Repeat nothing but the lines below running from the one containing "r sess head.toNat)" to the one containing "inductive Comp". Keep both end lines.

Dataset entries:
· · · ·

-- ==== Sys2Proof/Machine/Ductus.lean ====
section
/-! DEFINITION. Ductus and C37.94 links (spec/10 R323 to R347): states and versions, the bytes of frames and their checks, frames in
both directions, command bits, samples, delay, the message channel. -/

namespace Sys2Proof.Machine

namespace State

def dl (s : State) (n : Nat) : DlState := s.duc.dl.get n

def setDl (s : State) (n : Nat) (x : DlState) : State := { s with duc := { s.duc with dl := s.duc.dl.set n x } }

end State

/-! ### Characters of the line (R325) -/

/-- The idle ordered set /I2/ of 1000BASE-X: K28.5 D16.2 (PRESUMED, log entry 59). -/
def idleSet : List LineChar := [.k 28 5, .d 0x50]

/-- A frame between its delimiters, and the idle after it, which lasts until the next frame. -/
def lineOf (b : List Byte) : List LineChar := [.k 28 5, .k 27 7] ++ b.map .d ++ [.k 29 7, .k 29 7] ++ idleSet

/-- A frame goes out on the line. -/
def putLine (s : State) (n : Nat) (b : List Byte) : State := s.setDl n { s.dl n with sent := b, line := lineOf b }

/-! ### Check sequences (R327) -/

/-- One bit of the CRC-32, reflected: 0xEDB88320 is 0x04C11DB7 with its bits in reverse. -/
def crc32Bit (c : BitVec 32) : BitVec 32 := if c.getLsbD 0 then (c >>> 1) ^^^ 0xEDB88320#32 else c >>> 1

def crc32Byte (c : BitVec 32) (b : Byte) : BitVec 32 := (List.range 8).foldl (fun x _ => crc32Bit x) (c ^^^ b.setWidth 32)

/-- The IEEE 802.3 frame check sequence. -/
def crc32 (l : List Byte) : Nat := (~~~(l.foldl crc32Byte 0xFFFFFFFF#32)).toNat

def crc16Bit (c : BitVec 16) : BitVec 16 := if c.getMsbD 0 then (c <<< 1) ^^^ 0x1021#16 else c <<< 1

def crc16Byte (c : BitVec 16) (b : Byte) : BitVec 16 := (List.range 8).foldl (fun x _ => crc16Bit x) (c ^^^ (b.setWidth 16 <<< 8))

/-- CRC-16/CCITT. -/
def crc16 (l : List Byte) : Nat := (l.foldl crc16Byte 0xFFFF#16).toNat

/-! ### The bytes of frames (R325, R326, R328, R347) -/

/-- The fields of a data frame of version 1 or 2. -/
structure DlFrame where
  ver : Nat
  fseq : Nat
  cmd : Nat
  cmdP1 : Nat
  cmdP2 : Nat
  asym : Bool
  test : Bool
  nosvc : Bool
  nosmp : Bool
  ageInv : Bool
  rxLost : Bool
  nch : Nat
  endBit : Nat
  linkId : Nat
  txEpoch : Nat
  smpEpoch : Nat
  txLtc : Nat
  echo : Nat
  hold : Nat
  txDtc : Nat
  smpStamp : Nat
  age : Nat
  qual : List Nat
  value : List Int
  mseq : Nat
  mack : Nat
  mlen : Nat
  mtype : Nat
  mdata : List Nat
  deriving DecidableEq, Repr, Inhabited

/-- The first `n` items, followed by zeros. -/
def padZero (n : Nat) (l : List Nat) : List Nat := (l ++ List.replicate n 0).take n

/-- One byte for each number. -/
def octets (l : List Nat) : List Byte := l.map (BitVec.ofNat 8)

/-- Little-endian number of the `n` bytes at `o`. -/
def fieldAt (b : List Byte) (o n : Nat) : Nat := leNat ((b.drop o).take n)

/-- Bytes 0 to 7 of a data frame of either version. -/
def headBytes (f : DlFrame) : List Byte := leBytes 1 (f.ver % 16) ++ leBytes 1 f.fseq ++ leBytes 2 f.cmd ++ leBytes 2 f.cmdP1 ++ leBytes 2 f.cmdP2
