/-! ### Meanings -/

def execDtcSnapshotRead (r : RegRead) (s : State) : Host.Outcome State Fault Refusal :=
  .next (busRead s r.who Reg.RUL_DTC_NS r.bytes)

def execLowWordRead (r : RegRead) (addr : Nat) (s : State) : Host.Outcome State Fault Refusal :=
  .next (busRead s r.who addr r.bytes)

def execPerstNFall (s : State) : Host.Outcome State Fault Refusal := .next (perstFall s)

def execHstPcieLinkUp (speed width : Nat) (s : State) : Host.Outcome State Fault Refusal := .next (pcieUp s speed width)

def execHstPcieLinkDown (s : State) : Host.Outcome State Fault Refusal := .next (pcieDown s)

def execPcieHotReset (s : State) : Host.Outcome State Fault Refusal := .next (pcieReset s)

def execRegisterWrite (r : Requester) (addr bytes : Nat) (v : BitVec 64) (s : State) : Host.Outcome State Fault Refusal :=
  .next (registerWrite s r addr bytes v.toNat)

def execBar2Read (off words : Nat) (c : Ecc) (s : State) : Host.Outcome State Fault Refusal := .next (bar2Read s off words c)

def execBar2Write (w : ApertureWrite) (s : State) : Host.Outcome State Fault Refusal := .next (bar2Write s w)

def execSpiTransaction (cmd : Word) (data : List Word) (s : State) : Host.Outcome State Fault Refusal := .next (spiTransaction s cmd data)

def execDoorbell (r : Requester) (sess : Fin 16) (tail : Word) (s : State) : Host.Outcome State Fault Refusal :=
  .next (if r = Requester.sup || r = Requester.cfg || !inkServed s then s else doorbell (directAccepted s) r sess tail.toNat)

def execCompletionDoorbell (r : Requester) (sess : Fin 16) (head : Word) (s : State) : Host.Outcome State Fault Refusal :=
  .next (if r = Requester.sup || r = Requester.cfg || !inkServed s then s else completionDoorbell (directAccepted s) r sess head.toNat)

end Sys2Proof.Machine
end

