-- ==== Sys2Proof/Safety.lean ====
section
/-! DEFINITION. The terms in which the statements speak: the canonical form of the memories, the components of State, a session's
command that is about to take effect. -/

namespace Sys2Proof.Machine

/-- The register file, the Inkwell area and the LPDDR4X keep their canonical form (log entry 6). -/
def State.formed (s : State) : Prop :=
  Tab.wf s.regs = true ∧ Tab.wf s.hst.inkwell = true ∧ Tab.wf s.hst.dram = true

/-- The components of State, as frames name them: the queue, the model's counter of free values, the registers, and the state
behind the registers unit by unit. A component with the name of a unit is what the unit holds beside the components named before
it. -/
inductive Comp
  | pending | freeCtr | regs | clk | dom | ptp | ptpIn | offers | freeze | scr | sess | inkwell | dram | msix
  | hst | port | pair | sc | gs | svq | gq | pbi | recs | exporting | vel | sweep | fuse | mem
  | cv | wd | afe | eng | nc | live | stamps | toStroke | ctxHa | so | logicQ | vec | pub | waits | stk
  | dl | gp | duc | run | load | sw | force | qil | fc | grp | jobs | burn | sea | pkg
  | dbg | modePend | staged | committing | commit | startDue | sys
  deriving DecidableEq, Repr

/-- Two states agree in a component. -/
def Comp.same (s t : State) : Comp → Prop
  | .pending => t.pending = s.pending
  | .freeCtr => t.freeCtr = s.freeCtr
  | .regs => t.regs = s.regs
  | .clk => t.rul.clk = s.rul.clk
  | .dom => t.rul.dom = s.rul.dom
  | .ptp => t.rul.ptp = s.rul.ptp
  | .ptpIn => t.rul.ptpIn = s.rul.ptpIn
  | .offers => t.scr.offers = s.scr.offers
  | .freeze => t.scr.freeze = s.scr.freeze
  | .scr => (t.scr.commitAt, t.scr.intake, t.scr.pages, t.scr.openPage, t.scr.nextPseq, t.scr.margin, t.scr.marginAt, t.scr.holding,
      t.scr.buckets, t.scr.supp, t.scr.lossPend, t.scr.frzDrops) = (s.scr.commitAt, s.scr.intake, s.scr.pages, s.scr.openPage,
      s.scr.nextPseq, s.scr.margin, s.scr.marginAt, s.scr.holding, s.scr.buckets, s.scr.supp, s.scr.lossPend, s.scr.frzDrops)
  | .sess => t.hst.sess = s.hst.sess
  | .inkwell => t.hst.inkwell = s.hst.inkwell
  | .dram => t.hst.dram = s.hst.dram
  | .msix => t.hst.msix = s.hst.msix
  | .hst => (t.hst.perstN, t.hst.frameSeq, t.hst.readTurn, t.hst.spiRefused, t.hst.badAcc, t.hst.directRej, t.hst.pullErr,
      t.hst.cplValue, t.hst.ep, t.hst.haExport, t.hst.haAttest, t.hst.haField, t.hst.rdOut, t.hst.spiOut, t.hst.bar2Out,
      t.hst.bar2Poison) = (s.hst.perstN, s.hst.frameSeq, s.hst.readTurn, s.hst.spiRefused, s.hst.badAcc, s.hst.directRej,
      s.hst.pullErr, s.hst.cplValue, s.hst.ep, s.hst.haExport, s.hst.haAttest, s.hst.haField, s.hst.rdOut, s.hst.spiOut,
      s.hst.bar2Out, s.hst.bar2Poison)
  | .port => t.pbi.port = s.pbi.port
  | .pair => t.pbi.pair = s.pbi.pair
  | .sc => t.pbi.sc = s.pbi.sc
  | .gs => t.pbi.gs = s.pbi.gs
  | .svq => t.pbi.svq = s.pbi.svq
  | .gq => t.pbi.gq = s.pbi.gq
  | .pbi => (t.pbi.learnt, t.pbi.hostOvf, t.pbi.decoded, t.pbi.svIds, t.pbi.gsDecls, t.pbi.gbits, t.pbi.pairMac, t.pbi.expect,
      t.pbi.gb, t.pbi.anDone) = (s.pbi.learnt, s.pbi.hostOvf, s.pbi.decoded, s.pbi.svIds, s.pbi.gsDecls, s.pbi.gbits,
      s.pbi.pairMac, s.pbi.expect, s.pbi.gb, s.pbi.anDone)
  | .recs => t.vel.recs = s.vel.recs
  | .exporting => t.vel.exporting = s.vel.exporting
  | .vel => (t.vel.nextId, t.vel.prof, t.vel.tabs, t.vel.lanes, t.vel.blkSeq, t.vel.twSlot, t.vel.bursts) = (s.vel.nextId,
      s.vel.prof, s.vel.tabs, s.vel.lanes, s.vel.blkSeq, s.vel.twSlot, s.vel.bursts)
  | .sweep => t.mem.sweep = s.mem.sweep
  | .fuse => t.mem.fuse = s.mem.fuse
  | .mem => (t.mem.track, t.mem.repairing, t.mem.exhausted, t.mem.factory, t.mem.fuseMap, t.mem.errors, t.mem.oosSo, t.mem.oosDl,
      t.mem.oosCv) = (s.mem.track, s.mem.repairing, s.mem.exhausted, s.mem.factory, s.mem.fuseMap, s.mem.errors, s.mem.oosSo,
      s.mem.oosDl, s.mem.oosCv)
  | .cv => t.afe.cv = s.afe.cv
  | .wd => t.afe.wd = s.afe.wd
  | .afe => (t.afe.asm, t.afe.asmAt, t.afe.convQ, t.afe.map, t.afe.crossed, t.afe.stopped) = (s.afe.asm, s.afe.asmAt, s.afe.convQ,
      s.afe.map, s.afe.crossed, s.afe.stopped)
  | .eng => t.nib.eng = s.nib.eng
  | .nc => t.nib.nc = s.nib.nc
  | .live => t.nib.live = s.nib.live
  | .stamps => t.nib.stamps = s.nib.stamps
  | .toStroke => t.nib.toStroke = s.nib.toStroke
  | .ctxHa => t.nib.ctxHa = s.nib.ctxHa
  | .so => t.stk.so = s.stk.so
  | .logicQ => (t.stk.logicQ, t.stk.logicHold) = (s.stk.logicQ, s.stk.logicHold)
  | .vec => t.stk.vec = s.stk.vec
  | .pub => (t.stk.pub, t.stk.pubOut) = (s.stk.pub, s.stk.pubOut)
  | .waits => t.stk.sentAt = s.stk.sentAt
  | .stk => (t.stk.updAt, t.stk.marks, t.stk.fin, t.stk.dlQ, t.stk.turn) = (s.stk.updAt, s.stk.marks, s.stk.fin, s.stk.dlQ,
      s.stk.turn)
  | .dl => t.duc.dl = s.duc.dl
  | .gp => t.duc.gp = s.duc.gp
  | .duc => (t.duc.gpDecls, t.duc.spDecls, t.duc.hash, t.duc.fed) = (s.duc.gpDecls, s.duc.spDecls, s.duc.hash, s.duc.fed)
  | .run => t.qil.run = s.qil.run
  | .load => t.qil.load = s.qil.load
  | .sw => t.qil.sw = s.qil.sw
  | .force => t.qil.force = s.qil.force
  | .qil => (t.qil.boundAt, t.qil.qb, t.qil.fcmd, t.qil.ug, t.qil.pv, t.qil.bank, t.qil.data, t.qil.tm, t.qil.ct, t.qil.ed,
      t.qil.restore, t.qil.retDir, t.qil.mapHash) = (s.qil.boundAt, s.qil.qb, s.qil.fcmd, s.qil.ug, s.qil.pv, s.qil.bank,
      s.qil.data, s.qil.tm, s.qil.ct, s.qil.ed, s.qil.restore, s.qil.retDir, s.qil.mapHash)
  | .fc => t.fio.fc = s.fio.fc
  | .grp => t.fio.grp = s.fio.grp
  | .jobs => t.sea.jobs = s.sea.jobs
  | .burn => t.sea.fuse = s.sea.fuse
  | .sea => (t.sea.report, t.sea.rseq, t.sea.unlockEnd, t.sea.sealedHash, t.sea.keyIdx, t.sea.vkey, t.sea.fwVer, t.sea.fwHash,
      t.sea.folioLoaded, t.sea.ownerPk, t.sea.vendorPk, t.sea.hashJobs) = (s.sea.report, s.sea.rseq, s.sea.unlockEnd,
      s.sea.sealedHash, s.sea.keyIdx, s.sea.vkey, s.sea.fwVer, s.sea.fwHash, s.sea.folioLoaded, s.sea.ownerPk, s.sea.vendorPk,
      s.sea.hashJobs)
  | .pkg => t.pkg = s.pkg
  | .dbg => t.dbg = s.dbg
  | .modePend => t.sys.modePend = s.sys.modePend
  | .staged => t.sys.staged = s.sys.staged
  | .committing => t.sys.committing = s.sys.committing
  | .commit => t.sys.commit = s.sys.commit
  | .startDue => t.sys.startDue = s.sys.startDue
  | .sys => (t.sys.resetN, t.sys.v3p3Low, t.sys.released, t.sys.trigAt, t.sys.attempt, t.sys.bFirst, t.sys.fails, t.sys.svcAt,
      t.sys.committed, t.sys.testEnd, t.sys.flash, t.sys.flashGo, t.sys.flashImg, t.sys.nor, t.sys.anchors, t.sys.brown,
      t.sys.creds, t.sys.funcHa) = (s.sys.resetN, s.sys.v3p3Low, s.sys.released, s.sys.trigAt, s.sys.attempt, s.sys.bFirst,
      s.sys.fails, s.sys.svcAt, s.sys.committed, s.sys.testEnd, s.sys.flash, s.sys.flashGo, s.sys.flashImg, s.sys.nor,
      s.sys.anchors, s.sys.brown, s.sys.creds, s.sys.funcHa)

· · · ·

EXPECTED ANSWER:
  .next (if r = Requester.sup || r = Requester.cfg || !inkServed s then s else completionDoorbell (directAccepted s) r sess head.toNat)

end Sys2Proof.Machine
end

-- ==== Sys2Proof/Safety.lean ====
section
/-! DEFINITION. The terms in which the statements speak: the canonical form of the memories, the components of State, a session's
command that is about to take effect. -/

namespace Sys2Proof.Machine

/-- The register file, the Inkwell area and the LPDDR4X keep their canonical form (log entry 6). -/
def State.formed (s : State) : Prop :=
  Tab.wf s.regs = true ∧ Tab.wf s.hst.inkwell = true ∧ Tab.wf s.hst.dram = true

/-- The components of State, as frames name them: the queue, the model's counter of free values, the registers, and the state
behind the registers unit by unit. A component with the name of a unit is what the unit holds beside the components named before
it. -/
inductive Comp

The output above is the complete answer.